— Exercise details —
Find every line of the records that has "endex" and return it.

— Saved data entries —
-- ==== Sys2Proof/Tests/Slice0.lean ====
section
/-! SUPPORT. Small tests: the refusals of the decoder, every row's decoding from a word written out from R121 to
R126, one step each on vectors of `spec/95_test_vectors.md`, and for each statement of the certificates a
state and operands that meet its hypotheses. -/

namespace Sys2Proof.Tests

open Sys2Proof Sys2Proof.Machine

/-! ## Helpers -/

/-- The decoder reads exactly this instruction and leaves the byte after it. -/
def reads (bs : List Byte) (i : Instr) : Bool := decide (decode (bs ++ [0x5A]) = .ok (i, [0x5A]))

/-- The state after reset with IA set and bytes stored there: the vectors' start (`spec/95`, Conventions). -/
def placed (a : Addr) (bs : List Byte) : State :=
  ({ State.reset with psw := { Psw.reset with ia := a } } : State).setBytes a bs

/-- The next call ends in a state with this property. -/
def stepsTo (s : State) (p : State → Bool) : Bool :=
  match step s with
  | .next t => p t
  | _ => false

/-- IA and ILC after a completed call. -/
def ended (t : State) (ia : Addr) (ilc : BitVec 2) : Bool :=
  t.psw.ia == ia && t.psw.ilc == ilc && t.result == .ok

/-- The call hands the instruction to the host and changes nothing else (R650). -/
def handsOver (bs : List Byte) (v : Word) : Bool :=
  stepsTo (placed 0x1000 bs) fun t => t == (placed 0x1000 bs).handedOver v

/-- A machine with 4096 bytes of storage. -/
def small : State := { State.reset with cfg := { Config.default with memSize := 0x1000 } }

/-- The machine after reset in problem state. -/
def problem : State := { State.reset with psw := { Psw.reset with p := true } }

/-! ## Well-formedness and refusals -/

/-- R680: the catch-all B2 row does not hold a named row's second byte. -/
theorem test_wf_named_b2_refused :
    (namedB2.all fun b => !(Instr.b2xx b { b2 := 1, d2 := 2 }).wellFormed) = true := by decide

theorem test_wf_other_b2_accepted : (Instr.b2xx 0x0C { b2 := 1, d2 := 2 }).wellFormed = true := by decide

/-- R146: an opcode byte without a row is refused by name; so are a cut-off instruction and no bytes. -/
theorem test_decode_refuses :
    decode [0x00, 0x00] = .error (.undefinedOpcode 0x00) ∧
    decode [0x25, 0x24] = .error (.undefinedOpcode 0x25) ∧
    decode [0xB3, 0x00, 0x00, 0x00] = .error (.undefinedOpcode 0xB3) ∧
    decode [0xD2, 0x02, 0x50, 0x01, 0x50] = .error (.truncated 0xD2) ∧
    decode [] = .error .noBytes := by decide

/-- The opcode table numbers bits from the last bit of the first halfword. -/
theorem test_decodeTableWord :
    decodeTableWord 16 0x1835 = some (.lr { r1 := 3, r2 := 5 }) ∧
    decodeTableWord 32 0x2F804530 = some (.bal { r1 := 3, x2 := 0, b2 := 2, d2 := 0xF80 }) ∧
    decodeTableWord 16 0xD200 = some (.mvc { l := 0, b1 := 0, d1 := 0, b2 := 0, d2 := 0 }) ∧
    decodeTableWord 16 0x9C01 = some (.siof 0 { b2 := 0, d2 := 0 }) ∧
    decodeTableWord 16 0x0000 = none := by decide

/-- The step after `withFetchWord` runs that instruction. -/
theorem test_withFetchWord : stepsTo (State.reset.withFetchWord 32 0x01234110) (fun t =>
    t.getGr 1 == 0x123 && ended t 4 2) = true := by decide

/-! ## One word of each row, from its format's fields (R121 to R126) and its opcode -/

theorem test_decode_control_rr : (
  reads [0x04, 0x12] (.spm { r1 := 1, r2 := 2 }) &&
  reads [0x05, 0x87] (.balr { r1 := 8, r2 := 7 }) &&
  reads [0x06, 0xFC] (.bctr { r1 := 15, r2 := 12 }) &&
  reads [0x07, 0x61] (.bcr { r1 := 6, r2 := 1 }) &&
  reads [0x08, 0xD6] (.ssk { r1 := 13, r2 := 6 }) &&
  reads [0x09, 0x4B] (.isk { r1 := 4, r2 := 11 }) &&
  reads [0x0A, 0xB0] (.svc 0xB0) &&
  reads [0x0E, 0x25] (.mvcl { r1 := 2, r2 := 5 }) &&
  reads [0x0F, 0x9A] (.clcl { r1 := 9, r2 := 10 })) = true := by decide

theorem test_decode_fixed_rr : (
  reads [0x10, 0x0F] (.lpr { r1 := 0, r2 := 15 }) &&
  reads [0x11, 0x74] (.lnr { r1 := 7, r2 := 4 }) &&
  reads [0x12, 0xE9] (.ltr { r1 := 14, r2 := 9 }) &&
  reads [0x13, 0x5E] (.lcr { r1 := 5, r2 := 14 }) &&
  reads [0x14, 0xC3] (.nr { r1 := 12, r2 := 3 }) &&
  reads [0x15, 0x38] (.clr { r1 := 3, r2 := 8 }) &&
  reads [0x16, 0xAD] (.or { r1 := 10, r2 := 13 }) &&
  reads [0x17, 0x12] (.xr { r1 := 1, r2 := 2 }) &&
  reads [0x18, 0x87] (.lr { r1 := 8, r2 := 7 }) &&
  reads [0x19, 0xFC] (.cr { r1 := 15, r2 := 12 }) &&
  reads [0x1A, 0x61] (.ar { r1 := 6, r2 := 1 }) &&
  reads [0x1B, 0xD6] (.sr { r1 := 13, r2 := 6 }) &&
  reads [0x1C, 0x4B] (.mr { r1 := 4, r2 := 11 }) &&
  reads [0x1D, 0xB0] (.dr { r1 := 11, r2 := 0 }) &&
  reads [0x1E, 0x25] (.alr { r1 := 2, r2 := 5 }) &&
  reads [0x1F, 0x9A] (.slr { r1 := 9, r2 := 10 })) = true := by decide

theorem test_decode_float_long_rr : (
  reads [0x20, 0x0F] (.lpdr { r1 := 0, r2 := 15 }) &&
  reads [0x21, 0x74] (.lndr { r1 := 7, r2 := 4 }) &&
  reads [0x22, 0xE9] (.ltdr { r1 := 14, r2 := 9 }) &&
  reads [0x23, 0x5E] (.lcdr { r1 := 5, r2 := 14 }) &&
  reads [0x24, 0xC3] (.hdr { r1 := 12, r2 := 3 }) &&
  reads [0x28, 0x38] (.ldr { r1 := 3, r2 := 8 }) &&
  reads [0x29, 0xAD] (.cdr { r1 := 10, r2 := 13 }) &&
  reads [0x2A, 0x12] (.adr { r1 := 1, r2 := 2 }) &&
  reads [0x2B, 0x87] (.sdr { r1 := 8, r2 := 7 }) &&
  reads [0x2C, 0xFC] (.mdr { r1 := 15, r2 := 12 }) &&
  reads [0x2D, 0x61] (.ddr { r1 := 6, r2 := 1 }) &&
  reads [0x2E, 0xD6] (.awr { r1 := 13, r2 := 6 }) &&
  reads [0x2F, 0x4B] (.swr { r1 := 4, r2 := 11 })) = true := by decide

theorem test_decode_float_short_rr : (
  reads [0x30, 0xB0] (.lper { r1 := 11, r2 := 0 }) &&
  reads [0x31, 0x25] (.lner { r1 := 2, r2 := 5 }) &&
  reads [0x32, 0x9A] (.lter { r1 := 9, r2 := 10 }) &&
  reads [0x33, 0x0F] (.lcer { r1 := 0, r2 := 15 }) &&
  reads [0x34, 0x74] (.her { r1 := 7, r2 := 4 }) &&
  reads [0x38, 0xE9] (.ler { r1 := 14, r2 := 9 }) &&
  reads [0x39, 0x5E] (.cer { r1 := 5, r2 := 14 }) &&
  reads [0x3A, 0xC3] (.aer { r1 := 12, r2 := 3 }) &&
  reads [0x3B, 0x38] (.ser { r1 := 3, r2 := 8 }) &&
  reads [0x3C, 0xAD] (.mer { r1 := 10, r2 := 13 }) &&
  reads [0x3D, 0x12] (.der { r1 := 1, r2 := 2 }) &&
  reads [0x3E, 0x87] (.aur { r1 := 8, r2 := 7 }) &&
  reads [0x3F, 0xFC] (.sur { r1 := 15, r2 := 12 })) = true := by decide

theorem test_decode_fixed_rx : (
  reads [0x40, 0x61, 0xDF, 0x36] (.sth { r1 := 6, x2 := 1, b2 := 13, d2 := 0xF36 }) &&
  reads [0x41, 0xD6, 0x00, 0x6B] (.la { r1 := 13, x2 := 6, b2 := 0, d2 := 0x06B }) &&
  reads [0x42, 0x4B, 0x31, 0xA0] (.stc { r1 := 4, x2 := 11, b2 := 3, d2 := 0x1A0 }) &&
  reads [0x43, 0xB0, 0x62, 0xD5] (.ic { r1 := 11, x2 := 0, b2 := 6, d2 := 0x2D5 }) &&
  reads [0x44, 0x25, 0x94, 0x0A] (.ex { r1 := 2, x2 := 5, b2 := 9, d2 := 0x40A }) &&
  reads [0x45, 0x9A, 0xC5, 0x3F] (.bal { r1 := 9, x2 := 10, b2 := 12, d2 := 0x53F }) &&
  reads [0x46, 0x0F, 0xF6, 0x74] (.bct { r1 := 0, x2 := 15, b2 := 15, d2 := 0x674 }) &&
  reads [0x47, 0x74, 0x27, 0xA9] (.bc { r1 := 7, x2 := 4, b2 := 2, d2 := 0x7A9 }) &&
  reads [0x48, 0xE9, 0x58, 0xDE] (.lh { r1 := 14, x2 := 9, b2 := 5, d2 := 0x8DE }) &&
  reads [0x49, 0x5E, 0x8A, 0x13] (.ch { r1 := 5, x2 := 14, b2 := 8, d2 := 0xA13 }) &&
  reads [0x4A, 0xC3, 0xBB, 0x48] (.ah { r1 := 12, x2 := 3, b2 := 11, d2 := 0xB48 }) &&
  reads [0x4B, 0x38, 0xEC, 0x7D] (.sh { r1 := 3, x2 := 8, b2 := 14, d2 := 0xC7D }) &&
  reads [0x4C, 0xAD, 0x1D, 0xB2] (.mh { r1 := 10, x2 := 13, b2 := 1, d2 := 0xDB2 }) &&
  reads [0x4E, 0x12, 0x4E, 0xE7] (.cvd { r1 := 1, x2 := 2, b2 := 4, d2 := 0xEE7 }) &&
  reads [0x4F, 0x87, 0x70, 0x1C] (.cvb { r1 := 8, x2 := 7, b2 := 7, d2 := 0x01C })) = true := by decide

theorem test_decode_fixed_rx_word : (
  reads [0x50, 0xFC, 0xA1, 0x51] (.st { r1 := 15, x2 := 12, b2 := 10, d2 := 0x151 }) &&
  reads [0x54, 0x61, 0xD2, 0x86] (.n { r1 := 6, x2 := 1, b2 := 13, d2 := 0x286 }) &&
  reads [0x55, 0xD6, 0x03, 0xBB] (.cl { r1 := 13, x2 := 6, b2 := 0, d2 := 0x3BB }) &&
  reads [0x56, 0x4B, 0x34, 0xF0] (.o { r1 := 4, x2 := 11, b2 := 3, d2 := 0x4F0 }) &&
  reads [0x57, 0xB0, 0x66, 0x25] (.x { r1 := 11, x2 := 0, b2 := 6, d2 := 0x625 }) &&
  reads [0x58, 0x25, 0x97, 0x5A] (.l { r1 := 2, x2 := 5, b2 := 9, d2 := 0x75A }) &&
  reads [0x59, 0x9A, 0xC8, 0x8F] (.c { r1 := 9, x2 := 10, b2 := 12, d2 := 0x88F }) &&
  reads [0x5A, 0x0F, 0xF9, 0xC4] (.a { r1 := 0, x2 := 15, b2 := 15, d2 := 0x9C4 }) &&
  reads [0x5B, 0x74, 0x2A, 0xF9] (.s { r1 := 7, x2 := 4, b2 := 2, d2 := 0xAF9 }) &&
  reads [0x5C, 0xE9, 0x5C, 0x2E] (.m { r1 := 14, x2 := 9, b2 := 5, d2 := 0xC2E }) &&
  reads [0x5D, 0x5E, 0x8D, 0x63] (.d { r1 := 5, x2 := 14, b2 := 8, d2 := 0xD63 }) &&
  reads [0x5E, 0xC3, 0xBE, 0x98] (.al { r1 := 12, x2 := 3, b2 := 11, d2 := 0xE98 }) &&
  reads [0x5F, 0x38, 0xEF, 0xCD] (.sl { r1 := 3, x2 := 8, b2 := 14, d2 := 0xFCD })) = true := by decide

* * *

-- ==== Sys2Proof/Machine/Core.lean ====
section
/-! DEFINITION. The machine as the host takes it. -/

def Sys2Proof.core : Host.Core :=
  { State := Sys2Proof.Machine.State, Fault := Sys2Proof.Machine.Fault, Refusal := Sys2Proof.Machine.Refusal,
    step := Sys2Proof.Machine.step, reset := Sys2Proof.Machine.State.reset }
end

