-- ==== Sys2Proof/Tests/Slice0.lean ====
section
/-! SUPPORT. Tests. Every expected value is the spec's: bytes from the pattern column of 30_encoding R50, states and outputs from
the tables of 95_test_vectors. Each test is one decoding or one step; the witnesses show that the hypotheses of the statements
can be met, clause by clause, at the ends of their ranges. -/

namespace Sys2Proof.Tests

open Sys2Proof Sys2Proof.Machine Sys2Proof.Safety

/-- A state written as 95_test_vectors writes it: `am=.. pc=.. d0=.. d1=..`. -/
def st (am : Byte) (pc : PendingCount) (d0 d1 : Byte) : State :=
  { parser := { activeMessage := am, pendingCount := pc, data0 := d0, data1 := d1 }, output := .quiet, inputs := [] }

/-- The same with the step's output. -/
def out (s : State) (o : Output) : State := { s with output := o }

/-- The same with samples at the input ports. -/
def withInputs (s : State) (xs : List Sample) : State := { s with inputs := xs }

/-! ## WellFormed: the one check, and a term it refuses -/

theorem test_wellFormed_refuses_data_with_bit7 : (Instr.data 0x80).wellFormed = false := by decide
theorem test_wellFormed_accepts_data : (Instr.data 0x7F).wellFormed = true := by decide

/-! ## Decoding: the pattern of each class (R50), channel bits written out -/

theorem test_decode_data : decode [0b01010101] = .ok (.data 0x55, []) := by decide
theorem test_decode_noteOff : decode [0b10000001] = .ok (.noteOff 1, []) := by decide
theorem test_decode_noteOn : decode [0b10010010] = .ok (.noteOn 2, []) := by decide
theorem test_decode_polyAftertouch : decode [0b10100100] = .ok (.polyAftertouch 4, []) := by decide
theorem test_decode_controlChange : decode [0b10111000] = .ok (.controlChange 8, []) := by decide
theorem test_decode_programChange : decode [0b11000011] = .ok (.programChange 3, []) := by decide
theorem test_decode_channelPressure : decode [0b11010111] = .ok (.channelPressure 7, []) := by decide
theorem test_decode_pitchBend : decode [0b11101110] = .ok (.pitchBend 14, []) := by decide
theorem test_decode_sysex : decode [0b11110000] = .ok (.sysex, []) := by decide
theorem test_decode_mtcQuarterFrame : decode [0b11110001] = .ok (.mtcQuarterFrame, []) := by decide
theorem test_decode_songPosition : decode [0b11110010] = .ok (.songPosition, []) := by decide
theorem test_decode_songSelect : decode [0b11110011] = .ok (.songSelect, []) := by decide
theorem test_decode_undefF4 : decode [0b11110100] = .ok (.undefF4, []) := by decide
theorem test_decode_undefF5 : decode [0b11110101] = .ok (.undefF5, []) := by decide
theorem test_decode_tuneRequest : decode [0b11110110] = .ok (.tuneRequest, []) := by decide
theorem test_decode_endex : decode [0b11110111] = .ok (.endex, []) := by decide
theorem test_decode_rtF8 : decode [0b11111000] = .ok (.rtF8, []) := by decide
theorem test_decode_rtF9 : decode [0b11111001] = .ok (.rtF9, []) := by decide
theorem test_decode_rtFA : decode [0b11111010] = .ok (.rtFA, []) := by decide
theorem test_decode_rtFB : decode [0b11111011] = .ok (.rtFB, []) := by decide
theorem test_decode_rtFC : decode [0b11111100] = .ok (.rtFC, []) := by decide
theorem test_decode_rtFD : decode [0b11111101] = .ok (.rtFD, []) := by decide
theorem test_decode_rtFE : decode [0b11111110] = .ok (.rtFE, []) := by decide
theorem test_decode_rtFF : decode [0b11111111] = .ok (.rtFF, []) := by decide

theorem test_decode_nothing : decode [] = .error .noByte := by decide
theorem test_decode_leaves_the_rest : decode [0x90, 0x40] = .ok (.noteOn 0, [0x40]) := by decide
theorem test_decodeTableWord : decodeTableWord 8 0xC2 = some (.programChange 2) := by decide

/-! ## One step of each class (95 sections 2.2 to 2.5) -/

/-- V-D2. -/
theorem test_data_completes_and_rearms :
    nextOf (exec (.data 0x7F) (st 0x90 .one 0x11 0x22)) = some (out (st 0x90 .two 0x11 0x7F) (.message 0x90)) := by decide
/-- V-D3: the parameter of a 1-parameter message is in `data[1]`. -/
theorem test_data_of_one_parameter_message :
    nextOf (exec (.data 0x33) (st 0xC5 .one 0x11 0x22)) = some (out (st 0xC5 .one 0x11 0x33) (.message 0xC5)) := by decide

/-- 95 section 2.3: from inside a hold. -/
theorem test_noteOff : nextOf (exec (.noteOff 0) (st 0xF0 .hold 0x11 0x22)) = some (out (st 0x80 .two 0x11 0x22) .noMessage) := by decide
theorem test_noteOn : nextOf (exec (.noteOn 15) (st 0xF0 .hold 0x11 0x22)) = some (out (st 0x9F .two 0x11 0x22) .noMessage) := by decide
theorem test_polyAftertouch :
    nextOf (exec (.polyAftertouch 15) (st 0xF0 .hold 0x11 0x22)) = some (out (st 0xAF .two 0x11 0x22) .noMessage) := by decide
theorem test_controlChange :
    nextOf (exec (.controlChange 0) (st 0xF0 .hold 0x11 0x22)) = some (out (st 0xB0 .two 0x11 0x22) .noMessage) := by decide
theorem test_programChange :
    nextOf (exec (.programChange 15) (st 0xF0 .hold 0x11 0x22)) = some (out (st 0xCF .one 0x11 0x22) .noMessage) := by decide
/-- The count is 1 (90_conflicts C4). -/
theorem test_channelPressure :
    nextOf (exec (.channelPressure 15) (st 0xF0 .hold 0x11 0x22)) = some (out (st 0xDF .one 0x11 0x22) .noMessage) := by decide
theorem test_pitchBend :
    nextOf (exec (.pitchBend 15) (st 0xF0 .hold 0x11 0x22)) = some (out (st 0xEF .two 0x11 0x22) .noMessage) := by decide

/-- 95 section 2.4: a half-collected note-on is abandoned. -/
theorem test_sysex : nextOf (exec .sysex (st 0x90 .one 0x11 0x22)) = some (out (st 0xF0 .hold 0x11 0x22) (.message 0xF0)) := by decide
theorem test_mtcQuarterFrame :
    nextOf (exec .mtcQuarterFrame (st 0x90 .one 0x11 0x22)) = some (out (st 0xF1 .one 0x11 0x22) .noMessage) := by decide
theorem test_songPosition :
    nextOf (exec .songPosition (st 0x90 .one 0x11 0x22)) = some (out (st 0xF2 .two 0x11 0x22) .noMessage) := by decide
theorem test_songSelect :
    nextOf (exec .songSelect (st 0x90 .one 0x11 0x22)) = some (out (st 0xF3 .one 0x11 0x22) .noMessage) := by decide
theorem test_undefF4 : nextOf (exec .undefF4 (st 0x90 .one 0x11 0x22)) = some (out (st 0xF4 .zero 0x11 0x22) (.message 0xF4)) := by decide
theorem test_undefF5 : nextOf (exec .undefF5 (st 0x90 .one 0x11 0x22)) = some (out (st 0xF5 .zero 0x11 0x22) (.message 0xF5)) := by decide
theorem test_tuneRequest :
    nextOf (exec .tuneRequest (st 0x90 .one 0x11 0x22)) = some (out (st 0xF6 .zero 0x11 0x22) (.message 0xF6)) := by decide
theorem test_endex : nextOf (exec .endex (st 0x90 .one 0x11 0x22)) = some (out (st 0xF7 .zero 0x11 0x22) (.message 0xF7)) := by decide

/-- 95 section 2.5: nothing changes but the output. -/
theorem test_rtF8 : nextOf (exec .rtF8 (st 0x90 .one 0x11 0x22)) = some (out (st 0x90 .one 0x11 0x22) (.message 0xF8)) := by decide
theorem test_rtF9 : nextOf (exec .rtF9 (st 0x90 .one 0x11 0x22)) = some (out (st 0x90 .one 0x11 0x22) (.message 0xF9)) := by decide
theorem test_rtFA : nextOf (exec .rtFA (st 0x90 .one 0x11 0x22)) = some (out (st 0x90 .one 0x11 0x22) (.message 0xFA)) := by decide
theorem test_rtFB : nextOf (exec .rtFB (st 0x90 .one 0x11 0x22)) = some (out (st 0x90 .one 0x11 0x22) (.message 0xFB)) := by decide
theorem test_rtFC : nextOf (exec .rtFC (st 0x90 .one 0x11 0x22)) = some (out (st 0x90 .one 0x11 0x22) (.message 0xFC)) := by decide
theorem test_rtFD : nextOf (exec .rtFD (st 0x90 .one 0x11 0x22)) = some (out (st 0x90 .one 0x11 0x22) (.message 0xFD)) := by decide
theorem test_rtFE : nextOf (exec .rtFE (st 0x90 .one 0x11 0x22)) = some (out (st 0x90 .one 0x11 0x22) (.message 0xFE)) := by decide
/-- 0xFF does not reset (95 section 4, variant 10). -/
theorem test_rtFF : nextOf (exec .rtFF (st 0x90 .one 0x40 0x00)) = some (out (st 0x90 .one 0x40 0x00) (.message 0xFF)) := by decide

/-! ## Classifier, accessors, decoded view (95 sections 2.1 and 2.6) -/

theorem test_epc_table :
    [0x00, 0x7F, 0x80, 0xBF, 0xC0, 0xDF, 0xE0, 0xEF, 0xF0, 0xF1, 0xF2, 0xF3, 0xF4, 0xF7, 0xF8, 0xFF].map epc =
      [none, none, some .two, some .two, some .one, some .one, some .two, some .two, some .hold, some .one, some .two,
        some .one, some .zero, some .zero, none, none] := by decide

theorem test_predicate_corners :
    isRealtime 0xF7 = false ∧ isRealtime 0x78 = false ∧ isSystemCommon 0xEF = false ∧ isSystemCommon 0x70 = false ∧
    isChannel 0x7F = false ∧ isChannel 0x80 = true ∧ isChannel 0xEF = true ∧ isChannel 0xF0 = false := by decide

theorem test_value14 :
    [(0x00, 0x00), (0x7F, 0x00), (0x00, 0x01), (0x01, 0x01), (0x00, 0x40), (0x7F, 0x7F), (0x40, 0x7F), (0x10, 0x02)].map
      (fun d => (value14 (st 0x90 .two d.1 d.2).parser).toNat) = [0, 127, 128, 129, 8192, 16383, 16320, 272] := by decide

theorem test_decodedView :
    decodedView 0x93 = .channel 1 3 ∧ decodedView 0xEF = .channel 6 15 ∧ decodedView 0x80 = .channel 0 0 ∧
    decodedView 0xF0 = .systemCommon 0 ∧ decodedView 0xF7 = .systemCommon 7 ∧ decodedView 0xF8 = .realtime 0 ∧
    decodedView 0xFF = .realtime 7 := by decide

— Problem solution —
theorem test_decode_endex : decode [0b11110111] = .ok (.endex, []) := by decide
theorem test_endex : nextOf (exec .endex (st 0x90 .one 0x11 0x22)) = some (out (st 0xF7 .zero 0x11 0x22) (.message 0xF7)) := by decide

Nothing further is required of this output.